Keva stood, her voice leaving no room for negotiation.

"Option A: You accept the Class-B Amnestic. You return to your life. You will forget the smell of ozone in your archive, you will forget the horror of watching a man freeze before your eyes. You will go back to cataloging pottery and ancient currency. You will be safe."

She walked around the table, stopping beside Elias.

"Or Option B: You join. You trade your old life for the truth. You will work here, at Site-04. You will use your talents to help us catalog the things that creep in the darkness. You will see horrors that make a bronze compass look like a child's toy. You will never see the outside world again without an escort. You will live and die in this concrete tomb, nameless and unremembered by the world you are protecting."

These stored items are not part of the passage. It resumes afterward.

-- ==== Sys2Proof/Machine/Quorum.lean ====
section
/-! DEFINITION. Brood slots, rounds, the quorum unit and the sieve: QPROP, QVER, QRES, BSET, BGET, SIEVE, the snapshot, the
decision (R226 to R248, R337, R343, R406 to R409, R416). -/

namespace Sys2Proof.Machine

/-! ### Stages that QNEXT and SLSTEP name (R42, R231, R232) -/

/-- The die that a stage lies on: AFFM bit 4 is the scout die (R42). -/
def onScout (h : Stage) : Bool := bit h.affm 4

/-- The resident launch in a launch slot of a die. -/
def launchInSlot (s : State) (scout : Bool) (slot : Nat) : Option Launch :=
  s.tasks.launches.find? fun l => l.resident &&
    decide ((if scout then l.scout else l.comb) = some (BitVec.ofNat 5 slot))

/-- The stage that a field of QNEXT, or SLSTEP, names: launch, index, state. -/
def namedStage (s : State) (w : Word) (sh : Nat) : Option (Nat × BitVec 4 × StageSt) :=
  let scout := bit w (sh + 7)
  let i := w.extractLsb' (sh + 8) 4
  match launchInSlot s scout (fld w sh 5) with
  | none => none
  | some l =>
    match l.stages[i.toNat]? with
    | none => none
    | some q => if onScout q.hdr = scout then some (l.id, i, q) else none

/-- The draft and the verify stage of an enabled QNEXT; none while it acts as disabled. -/
def qnextStages (s : State) : Option ((Nat × BitVec 4 × StageSt) × (Nat × BitVec 4 × StageSt)) :=
  if !bit s.brood.qnext 31 then none
  else
    match namedStage s s.brood.qnext 0, namedStage s s.brood.qnext 16 with
    | some d, some v => some (d, v)
    | _, _ => none

/-! ### Depth and round start (R232, R243) -/

/-- Entry `j` of the depth table; above 16 acts as 16. -/
def depthEntry (s : State) (j : Nat) : Nat :=
  min 16 (if j < 8 then fld s.brood.dtab0 (8 * j) 5 else fld s.brood.dtab1 (8 * (j - 8)) 5)

/-- The verify queue is at three quarters or more. -/
def verifyFull (s : State) : Bool :=
  match qnextStages s with
  | none => false
  | some (_, v) => decide (3 * 2 ^ v.2.2.hdr.qlog ≤ v.2.2.queue.length * 4)

/-- The depth of a slot's next round, from its live fields. -/
def depthOf (s : State) (sl : Slot) : Nat :=
  let dmin := min 16 (fld (sl.f 12) 0 5)
  let dmax := min 16 (fld (sl.f 13) 0 5)
  let v := min dmax (max dmin (depthEntry s (fld (sl.f 11) 12 4)))
  let v1 :=
    if bit (sl.f 8) 2 || sl.round.qdet then v
    else
      let l := frameReg s sl.round.home fun t => t.level.toNat
      let a := v - v * l / 16
      max (if verifyFull s then a / 2 else a) (min dmin dmax)
  if s.pkg.scout then v1 else 0

/-- Steps 1 and 2 of a round's start; the enqueue of step 3 is ROUND_DRAFT_ENQUEUE. Each slot has one enqueue that waits: where
the one of the round before it has not been made yet, the two are one, and it is made also where the slot has left ACTIVE
meanwhile with its round still on; R232 says of neither, and both are the model's choice (log 25). -/
def startRound (s : State) (slot : Nat) : State :=
  let sl := s.slot slot
  let r := sl.round
  s.setSlot slot { sl.putNat 10 (depthOf s sl) with round :=
    { r with active := true, num := r.num + 1, copy := sl.live, ring := [], decls := 0, lists := [], qver := none
             cancelled := false, enqueue := true } }

/-- The first round of a slot that has become ACTIVE, once the output buffer, where bytes of an earlier generation may wait, is
not full (R232, R264). -/
def resumeRound (s : State) (slot : Nat) : State :=
  let sl := s.slot slot
  if sl.state = sActive ∧ sl.round.active = false ∧ outFull sl = false then startRound s slot else s
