/-- The results of a list land in the order in which their latencies run out, without an issue cycle: nothing else grows older.
Answers whether a host interrupt fired. -/
def landAll : Nat → List InFlight → Cell → Cell × Bool
  | 0, _, c => (c, false)
  | n + 1, l, c =>
    if l = [] then (c, false)
    else
      let due := landOrder (l.filter fun x => decide (x.n ≤ 1))
      let c1 := due.foldl (fun c x => c.land x.land) c
      let r := due.foldl (fun p x =>
        let r := countEvents p.1 x.ev
        (r.1, p.2 || r.2)) (c1, false)
      let q := landAll n ((l.filter fun x => decide (1 < x.n)).map fun x => { x with n := x.n - 1 }) r.1
      (q.1, r.2 || q.2)

/-- The results aimed at the job's tiles land, in their order (log 20); the others stay as they are (R84). -/
def landAimed (j : MJob) (c : Cell) : Cell × Bool :=
  landAll Config.flightMax (c.pipe.inflight.filter fun x => aimedAt j x.land)
    { c with pipe := { c.pipe with inflight := c.pipe.inflight.filter fun x => !aimedAt j x.land } }

/-- Before a job that writes its tile starts; an MSTZ reads the tile as those results leave it, while V and A words still
see it without them. -/
def settleRows (j : MJob) (c : Cell) : Cell × Bool :=
  match j with
  | .store _ _ _ _ _ _ _ _ => (c, false)
  | _ => landAimed j c

/-! ### MZERO, MCFG, MFMT: performed as soon as nothing is in the way (R137, R151) -/

def zeroTile (c : Cell) (z : BitVec 3) : Cell := setTileRows c z []

/-- A change of type clears the tile; the same type keeps it (R151). -/
def configTile (c : Cell) (z : BitVec 3) (ty : BitVec 2) : Cell :=
  if c.mx.ztype.rd z = ty then c
  else
    let c1 := zeroTile c z
    { c1 with mx := { c1.mx with ztype := c1.mx.ztype.wr z ty } }

def isSmall : MJob → Bool
  | .zero _ => true
  | .cfg _ _ => true
  | .fmt _ _ => true
  | _ => false

def doSmall (c : Cell) : MJob → Cell
  | .zero z => zeroTile c z
  | .cfg z ty => configTile c z ty
  | .fmt e v => { c with mx := { c.mx with fmt := c.mx.fmt.wr e v } }
  | _ => c

def Cell.drainM : Nat → Cell → Cell × Bool
  | 0, c => (c, false)
  | n + 1, c =>
    match takeJob (fun j => isSmall j && !rowsPending c j) c.mx.run [] c.mx.queue with
    | none => (c, false)
    | some (j, q) =>
      let r := settleRows j { c with mx := { c.mx with queue := q } }
      let d := Cell.drainM n (doSmall r.1 j)
      (d.1, r.2 || d.2)

/-- Stores a cell whose counters may have fired a host interrupt (R149). -/
def putCounted (s : State) (ci : BitVec 9) (r : Cell × Bool) : State :=
  if r.2 then (s.setCell ci r.1).numericReport ci else s.setCell ci r.1

/-- The cell has stopped issuing for a pre-emption or a save: its queued words are not run but saved (R208, R212). The words of
a task that ends retire (R201). -/
def mStopped (s : State) (ci : BitVec 9) : Bool :=
  let x := s.cellAt ci
  (decide (ci ∈ s.tasks.preempt) || decide (ci ∈ s.tasks.saving) || decide (x.wait = .park))
    && !answered x && decide (x.wait ≠ .ending)

def drainM (s : State) (ci : BitVec 9) : State :=
  if mStopped s ci then s else putCounted s ci (Cell.drainM Config.mQueue (s.cellAt ci))

/-- A word enters the queue; a full queue freezes the cell. -/
def enqueueM (s : State) (j : MJob) : Issue :=
  if Config.mQueue ≤ s.cell.mx.queue.length then .freeze
  else .go (drainM (s.upd fun c => { c with mx := { c.mx with queue := c.mx.queue ++ [j] } }) s.cur)

/-! ### What is in force at issue (R137, R364) -/

/-- A queued routine holds an MCFG of the tile: a word that compares the tile's type waits for it (log 20). -/
def cfgPending (mx : Matrix) (z : BitVec 3) : Bool :=
  (mx.queue.foldl (fun (p : Option (SMap (BitVec 80)) × Bool) j => match j with
    | .call _ _ e _ _ _ _ _ =>
      (p.1, p.2 || match p.1 with
        | none => true
        | some st => (routineWords st e).any fun w => decide (fld w 50 10 = 5) && decide (fld w 47 3 = z.toNat))
    | j => (storeAfter p.1 j, p.2)) (some mx.store, false)).2

/-- Entry of the format table that format 15 selects: the iteration of the active outer loop mod 16 (R138). -/
def outerEntry (c : Cell) : BitVec 4 :=
  match c.pipe.outer with
  | none => 0
  | some l => l.iter.extractLsb' 0 4

/-! ### Memory of an M word (R162, R364) -/

/-- The spaces that M words reach: 0 to 3, and staging not from the scout die (R90, R364). -/
def mHandle (s : State) (hv : BitVec 256) : Bool :=
  hOk hv && decide (hSpace hv ≤ 3) && !(decide (hSpace hv = 2) && isScout s.cur)

/-- The storage behind `n` bytes from `ea`, page by page; the lowest faulting address is reported (R162). -/
def mSegs (hv : BitVec 256) (kind : Nat) : Nat → State → Nat → Nat → Except Trap (List Seg × State)
  | 0, s, _, _ => .ok ([], s)
  | f + 1, s, ea, n =>
    let prot := fun (x : BitVec 8) => ({ cause := x, kind := BitVec.ofNat 4 kind, tval := BitVec.ofNat 64 (hSlice hv) } : Trap)
    if n = 0 then .ok ([], s)
    else if hSpace hv = 1 then
      if padBytes s.cell < ea + n then .error (trapOf cSpRange (BitVec.ofNat 64 (max ea (padBytes s.cell))))
      else .ok ([{ space := .pad, addr := ea, len := n }], s)
    else if hSpace hv = 2 then
      if 2 ^ 20 < ea + n then .error (prot cProtection)
      else if !bit s.pkg.frames (hSlice hv / 64) then .error (trapOf cFrameOff (BitVec.ofNat 64 ea))
      else if 56 ≤ hSlice hv % 64 then .error (prot cProtection)
      else .ok ([{ space := .staging, addr := hSlice hv * 2 ^ 20 + ea, len := n }], s)
    else
      let m := min n (65536 - ea % 65536)
      match xlate s s.cur (BitVec.ofNat 64 ea) kind with
      | .error t => .error t
      | .ok (pa, s1) =>
        match mSegs hv kind f s1 ((ea + m) % 2 ^ 64) (n - m) with
        | .error t => .error t
        | .ok (r, s2) => .ok ({ space := .main, addr := pa, len := m, dom := domainPage s1 s.cur ea } :: r, s2)

/-- The bytes behind the runs: main memory at its home, on the GATH path (R364). -/
def segBytes (s : State) (ci : BitVec 9) (segs : List Seg) : List Byte :=
  segs.flatMap fun g => match g.space with
    | .main => s.mem.bytes g.addr g.len
    | .pad => (s.cellAt ci).pad.bytes g.addr g.len
    | .staging => s.staging.bytes g.addr g.len

/-- A queued word has still to write bytes of the runs. -/
def segsBusy (c : Cell) (rows : List (List Seg)) : Bool :=
  rows.any fun g => g.any fun x => decide (x.space = .pad) && padBusy c x.addr x.len false

/-- The source of a latch load, MCODE or MSTORE: read at issue (R158, R364), but where a queued word has still to write some
of it, when the word starts (R163). -/
def srcOf (s : State) (rows : List (List Seg)) : MSrc :=
  if segsBusy s.cell rows then .later rows else .now (rows.map (segBytes s s.cur))

/-- The flits of what word number `id` reads at issue from a peer's memory; it starts with their responses (R294, R364). -/
def srcFlits (s : State) (id : Nat) (rows : List (List Seg)) : State :=
  if segsBusy s.cell rows then s else asking (.job id) s (loadFlits s rows.flatten)

/-- The flits of what a word reads as it starts. -/
def lateFlits (s : State) : MSrc → State
  | .now _ => s
  | .later rows => loadFlits s rows.flatten

/-- The bytes of a source, as the word starts. -/
def srcRows (s : State) (ci : BitVec 9) : MSrc → List (List Byte)
  | .now rows => rows
  | .later rows => rows.map (segBytes s ci)

/-- The runs of several address ranges in order; a range that is absent has none. -/
def mRanges (hv : BitVec 256) (kind : Nat) : List (Option (Nat × Nat)) → State → Except Trap (List (List Seg) × State)
  | [], s => .ok ([], s)
  | none :: r, s =>
    match mRanges hv kind r s with
    | .error t => .error t
    | .ok (gs, s1) => .ok ([] :: gs, s1)
  | some (ea, n) :: r, s =>
    match mSegs hv kind 4 s ea n with
    | .error t => .error t
    | .ok (g, s1) =>
      match mRanges hv kind r s1 with
      | .error t => .error t
      | .ok (gs, s2) => .ok (g :: gs, s2)

/-! ### Latch loads (R154 to R156, R390) -/

/-- The field checks of a load that depend on the handle and the resolved format (R154, R155, R156). -/
def loadOk (s : State) (isB : Bool) (o : ML) (hv : BitVec 256) (f : Nat × Option (BitVec 2)) : Bool :=
  mHandle s hv && (o.gather = 0#1 || hSpace hv = 1) &&
    match f.2 with
    | some _ => decide (f.1 = 0 ∨ f.1 = 8) && decide (hType hv = 11#4)
    | none => decide ((hType hv).toNat = operandType f.1 isB)

/-- The tensor row of each line: the line itself, or the lane of the index row (R154, R155). -/
def lineRows (c : Cell) (o : ML) : List Int :=
  if o.gather = 1#1 then (List.range 64).map fun l => sgn 32 (lane 32 (c.rdV o.row) l)
  else (List.range 64).map fun l => (l : Int)

/-- Where a line lies; none for a line of zeros. -/
def lineAddr (hv : BitVec 256) (a : Word) (r : Int) : Option Nat :=
  if hDim hv 0 = 0 ∨ hDim hv 1 = 0 ∨ r < 0 ∨ (hDim hv 1 : Int) ≤ r then none else some (rowAddr hv a r.toNat)

/-- The scale bytes of a line as the latch keeps them: 0x7F for a block without one; the single byte of a decoded line
serves its eight blocks (R134, R135, R154). R134 and R154 give 0x7F to loads without scales and to lines of zeros: that a block
beyond DIM0 or K, and blocks 8 to 15 of a decoded line, keep it too is the model's choice (log 44). -/
def lineScales (decoded : Bool) (bs : List Byte) : BitVec 128 :=
  BitVec.ofNat 128 (leNat ((List.range 16).map fun b =>
    if decoded then (if b < 8 then bs.getD 0 0x7F else 0x7F) else bs.getD b 0x7F))

/-- The addresses of the lines of a load. -/
def loadAddrs (c : Cell) (o : ML) (hv : BitVec 256) (a : Word) : List (Option Nat) := (lineRows c o).map (lineAddr hv a)

/-- The runs that a load reads, two for each line: the data and the scales. -/
def loadRuns (s : State) (o : ML) (hv : BitVec 256) (a : Word) (f : Nat × Option (BitVec 2)) :
    Except Trap (List (List Seg) × State) :=
  let w := widthOf (hType hv).toNat
  let r := lineReads hv f
  mRanges hv 0 ((loadAddrs s.cell o hv a).flatMap fun x => match x with
    | none => [none, none]
    | some ea => [some (ea, (r.1 * w + 7) / 8), some ((ea + hDim hv 0 * w / 8) % 2 ^ 64, r.2)]) s

/-- The load as a queued job: translated whole at issue (R158, R162). -/
def planLoad (s : State) (isB : Bool) (o : ML) (hv : BitVec 256) (a : Word) (f : Nat × Option (BitVec 2)) :
    Except Trap (MJob × State) :=
  let n := (lineReads hv f).1
  match loadRuns s o hv a f with
  | .error t => .error t
  | .ok (gs, s1) =>
    let dec := f.2.map fun cb => (cb, (loadAddrs s.cell o hv a).map fun x => if x.isSome then n else 0)
    .ok (.load s1.nextId isB o.latch (srcOf s1 gs) (n * widthOf (hType hv).toNat) dec, srcFlits s1 s1.nextId gs)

Keva leaned in close to Elias's ear, her voice barely a whisper. "In exchange... you will have access to the greatest archive ever assembled. The answers to every question you've never dared to ask. The truth behind every myth, every legend, and every whisper in the night."

The choice hung in the sterile air.

To forget.

For an archivist who had dedicated his life to uncovering hidden truths, it wasn't a choice at all. It was a damnation.

"I... I'll join," Elias whispered.

Director Keva smiled. It was a smile that did not reach her eyes. It was the smile of a predator that had just cornered its prey.

"A wise decision," she said, returning to her desk. She pressed a button on an intercom. "Medical team to Interrogation 2. Process a new recruit."

She looked back at Elias. "Welcome to the Institution, Researcher Thorne. Your work begins now."